=== AIM OF THE TASK ===
Among the entries below, only the lines starting at the one with "h).cfg, (effect_exec h).script⟩" and ending at the one with "(enterData s).dataLen ≤ (enterData s).wptr ↔", both included, are to be printed exactly.

--- SUPPLIED DATA Enclosed Below ---

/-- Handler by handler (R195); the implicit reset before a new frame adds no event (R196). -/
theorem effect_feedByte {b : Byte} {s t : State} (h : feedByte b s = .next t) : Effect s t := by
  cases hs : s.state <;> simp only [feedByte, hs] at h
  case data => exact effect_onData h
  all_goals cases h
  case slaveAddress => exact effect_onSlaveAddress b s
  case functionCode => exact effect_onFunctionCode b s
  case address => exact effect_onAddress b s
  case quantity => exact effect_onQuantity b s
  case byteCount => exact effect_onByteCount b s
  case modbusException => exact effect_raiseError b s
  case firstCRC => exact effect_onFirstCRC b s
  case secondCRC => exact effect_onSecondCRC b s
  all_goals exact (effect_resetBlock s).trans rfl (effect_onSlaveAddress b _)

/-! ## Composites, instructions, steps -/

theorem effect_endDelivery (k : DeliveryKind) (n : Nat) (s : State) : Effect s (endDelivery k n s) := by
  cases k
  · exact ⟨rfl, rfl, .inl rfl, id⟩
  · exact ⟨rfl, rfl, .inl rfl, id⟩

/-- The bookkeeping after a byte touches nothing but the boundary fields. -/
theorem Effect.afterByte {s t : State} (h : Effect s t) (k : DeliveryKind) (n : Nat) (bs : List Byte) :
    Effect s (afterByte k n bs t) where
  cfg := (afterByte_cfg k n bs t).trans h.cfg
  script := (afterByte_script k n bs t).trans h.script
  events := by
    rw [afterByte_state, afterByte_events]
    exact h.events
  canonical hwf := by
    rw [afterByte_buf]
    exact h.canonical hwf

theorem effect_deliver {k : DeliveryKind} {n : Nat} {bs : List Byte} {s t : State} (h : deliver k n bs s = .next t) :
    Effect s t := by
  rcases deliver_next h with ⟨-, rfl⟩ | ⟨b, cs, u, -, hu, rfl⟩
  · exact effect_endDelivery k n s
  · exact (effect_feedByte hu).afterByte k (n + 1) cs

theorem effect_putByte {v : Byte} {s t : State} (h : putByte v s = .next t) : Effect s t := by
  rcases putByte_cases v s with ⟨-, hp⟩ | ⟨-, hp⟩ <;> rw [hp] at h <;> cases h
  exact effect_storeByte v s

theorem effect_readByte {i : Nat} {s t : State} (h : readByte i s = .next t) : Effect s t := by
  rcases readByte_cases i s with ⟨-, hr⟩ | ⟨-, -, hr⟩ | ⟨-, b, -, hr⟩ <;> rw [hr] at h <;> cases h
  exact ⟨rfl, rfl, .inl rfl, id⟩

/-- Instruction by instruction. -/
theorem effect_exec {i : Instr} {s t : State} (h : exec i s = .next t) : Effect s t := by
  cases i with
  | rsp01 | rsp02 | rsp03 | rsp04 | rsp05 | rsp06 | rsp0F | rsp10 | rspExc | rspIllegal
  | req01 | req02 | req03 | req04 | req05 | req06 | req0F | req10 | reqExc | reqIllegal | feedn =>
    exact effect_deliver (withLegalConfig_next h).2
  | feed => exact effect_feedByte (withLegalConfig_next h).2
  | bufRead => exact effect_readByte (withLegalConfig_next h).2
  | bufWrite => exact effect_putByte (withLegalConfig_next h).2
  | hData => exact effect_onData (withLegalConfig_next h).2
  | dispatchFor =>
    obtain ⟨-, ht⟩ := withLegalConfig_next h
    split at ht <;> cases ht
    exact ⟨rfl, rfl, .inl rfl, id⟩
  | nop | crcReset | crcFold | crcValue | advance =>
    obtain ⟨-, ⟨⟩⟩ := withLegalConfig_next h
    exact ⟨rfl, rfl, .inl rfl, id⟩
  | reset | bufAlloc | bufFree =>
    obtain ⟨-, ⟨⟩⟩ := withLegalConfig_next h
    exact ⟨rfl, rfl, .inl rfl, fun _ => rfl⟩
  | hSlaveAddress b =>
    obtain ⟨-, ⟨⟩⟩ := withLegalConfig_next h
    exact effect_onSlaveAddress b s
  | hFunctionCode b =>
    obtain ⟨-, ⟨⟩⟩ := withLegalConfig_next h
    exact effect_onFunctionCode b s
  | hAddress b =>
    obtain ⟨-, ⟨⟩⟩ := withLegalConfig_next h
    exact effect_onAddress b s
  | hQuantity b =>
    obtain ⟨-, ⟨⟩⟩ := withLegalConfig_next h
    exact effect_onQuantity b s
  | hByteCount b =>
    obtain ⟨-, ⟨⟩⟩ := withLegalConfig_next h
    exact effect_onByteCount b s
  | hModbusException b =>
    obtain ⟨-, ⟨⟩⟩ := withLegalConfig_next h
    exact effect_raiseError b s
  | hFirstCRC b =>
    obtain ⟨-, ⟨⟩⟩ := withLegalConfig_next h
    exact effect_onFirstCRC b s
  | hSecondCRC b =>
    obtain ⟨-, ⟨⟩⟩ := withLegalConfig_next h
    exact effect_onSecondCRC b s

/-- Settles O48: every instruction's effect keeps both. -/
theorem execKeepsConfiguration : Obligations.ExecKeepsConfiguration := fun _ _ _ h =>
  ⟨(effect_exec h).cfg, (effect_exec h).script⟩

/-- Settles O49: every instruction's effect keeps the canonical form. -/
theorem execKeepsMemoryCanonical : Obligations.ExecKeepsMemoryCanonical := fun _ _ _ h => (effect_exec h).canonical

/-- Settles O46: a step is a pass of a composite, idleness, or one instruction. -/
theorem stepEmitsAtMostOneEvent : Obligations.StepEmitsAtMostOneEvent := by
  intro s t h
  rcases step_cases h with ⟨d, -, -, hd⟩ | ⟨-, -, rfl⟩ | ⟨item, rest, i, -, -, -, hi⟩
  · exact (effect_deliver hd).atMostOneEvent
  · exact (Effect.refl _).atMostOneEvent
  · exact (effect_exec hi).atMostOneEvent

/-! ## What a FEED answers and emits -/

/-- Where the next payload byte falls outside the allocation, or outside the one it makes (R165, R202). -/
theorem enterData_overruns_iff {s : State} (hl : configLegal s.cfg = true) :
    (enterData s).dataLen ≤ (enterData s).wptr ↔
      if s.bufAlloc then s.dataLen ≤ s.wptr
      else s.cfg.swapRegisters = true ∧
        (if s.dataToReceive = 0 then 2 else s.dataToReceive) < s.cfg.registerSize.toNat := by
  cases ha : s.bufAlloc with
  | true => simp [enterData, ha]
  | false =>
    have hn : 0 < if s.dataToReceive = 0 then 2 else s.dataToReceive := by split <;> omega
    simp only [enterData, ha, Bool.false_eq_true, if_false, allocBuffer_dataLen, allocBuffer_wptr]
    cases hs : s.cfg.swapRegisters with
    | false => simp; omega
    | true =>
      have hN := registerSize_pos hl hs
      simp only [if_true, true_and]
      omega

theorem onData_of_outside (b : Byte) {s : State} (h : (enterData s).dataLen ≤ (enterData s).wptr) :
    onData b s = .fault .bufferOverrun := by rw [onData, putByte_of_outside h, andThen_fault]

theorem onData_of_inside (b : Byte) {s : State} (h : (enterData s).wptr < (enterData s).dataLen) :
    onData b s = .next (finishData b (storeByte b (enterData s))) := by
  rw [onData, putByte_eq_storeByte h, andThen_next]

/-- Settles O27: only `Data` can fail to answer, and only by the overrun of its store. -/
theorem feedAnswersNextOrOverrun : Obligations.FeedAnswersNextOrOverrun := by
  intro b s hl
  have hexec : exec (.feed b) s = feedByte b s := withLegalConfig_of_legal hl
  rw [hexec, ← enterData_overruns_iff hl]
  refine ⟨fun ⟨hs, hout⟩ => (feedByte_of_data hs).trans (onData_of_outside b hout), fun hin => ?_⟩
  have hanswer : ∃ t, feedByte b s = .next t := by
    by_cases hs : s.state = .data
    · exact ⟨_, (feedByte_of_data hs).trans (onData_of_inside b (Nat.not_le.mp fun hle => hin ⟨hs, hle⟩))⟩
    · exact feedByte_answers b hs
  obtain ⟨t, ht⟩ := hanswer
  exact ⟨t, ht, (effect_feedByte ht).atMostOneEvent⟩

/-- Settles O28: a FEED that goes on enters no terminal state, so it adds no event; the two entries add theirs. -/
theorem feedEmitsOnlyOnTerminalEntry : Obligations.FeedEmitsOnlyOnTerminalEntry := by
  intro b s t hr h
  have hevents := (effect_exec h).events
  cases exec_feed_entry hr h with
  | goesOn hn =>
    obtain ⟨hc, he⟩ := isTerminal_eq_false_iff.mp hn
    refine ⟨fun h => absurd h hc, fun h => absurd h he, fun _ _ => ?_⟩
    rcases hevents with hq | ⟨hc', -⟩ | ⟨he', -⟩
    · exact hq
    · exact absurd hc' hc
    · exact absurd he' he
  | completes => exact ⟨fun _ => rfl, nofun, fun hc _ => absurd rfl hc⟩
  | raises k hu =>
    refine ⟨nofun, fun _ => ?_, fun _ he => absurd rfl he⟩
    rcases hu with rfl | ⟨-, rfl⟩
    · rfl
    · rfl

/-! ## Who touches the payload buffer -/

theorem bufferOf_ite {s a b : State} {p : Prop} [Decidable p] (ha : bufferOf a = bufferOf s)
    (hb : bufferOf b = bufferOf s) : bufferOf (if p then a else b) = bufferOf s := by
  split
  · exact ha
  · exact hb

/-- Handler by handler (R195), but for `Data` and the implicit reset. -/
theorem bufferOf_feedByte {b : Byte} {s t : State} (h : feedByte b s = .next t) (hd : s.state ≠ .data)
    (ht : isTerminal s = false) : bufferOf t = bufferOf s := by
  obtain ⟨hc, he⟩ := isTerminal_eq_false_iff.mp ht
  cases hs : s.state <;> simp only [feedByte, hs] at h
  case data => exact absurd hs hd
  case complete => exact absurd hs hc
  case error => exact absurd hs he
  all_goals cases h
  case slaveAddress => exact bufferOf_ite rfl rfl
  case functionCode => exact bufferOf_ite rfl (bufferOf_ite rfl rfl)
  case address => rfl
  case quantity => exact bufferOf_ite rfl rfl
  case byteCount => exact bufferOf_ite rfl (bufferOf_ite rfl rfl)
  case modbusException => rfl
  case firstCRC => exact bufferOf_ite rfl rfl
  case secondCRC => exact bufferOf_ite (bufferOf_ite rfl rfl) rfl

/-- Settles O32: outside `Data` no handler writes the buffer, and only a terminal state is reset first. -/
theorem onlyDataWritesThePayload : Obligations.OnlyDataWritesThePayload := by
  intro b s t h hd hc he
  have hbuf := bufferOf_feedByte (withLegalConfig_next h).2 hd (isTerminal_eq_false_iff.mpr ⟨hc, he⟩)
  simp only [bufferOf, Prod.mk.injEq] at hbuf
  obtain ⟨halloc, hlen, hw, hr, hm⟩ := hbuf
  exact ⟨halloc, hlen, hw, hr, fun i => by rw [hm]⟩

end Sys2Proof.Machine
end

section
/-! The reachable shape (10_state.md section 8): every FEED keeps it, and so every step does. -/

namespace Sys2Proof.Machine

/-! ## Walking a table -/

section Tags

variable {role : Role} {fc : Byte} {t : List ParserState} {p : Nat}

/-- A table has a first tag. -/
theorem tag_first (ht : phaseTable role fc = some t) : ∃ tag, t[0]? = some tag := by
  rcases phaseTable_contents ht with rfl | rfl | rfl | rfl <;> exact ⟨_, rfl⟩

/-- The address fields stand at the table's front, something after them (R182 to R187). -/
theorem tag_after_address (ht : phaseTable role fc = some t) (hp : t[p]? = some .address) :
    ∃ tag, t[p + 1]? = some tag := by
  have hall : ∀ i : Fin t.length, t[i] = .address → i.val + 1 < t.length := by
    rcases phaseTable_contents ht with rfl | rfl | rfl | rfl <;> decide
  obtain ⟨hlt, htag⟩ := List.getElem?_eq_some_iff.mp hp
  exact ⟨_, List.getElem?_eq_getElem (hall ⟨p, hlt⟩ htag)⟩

--- End of Enclosed SUPPLIED DATA ---

=== ANSWER TO THIS PROBLEM ===
  ⟨(effect_exec h).cfg, (effect_exec h).script⟩

/-- Settles O49: every instruction's effect keeps the canonical form. -/
theorem execKeepsMemoryCanonical : Obligations.ExecKeepsMemoryCanonical := fun _ _ _ h => (effect_exec h).canonical

/-- Settles O46: a step is a pass of a composite, idleness, or one instruction. -/
theorem stepEmitsAtMostOneEvent : Obligations.StepEmitsAtMostOneEvent := by
  intro s t h
  rcases step_cases h with ⟨d, -, -, hd⟩ | ⟨-, -, rfl⟩ | ⟨item, rest, i, -, -, -, hi⟩
  · exact (effect_deliver hd).atMostOneEvent
  · exact (Effect.refl _).atMostOneEvent
  · exact (effect_exec hi).atMostOneEvent

/-! ## What a FEED answers and emits -/

/-- Where the next payload byte falls outside the allocation, or outside the one it makes (R165, R202). -/
theorem enterData_overruns_iff {s : State} (hl : configLegal s.cfg = true) :
    (enterData s).dataLen ≤ (enterData s).wptr ↔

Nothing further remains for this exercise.